Exercise objective: Up to the line containing "abbrev Cmd := BitVec 96", nothing is kept; from that line through the end of the data below, output every line exactly.

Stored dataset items

-- ==== Sys2Proof/Word.lean ====
section
/-! DEFINITION. The widths of the engine (`00_scope.md` rule R5): bytes, 32-bit lengths and addresses, 96-bit command
descriptors, 40-bit responses, 4-bit degree fields. -/

namespace Sys2Proof

/-- An image byte, a pixel byte or a payload symbol: `BYTE_W` = 8 (R5). -/
abbrev Byte := BitVec 8

/-- A length, count or index: `LEN_W` = 32 (R5). -/
abbrev Len := BitVec 32

/-- An address of one of the three buffer spaces: `LEN_W` = 32 (R5, R40). -/
abbrev Addr := BitVec 32

/-- A command descriptor: `CMD_W` = 96 (R5, R60). -/
abbrev Cmd := BitVec 96

/-- A response: `RSP_W` = 40 (R5, R67). -/
abbrev Rsp := BitVec 40

/-- A degree field as it stands in a descriptor: `DEG_W` = 4 (R5, R63). -/
abbrev DegField := BitVec 4

end Sys2Proof
end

Task response:
abbrev Cmd := BitVec 96

/-- A response: `RSP_W` = 40 (R5, R67). -/
abbrev Rsp := BitVec 40

/-- A degree field as it stands in a descriptor: `DEG_W` = 4 (R5, R63). -/
abbrev DegField := BitVec 4

end Sys2Proof
end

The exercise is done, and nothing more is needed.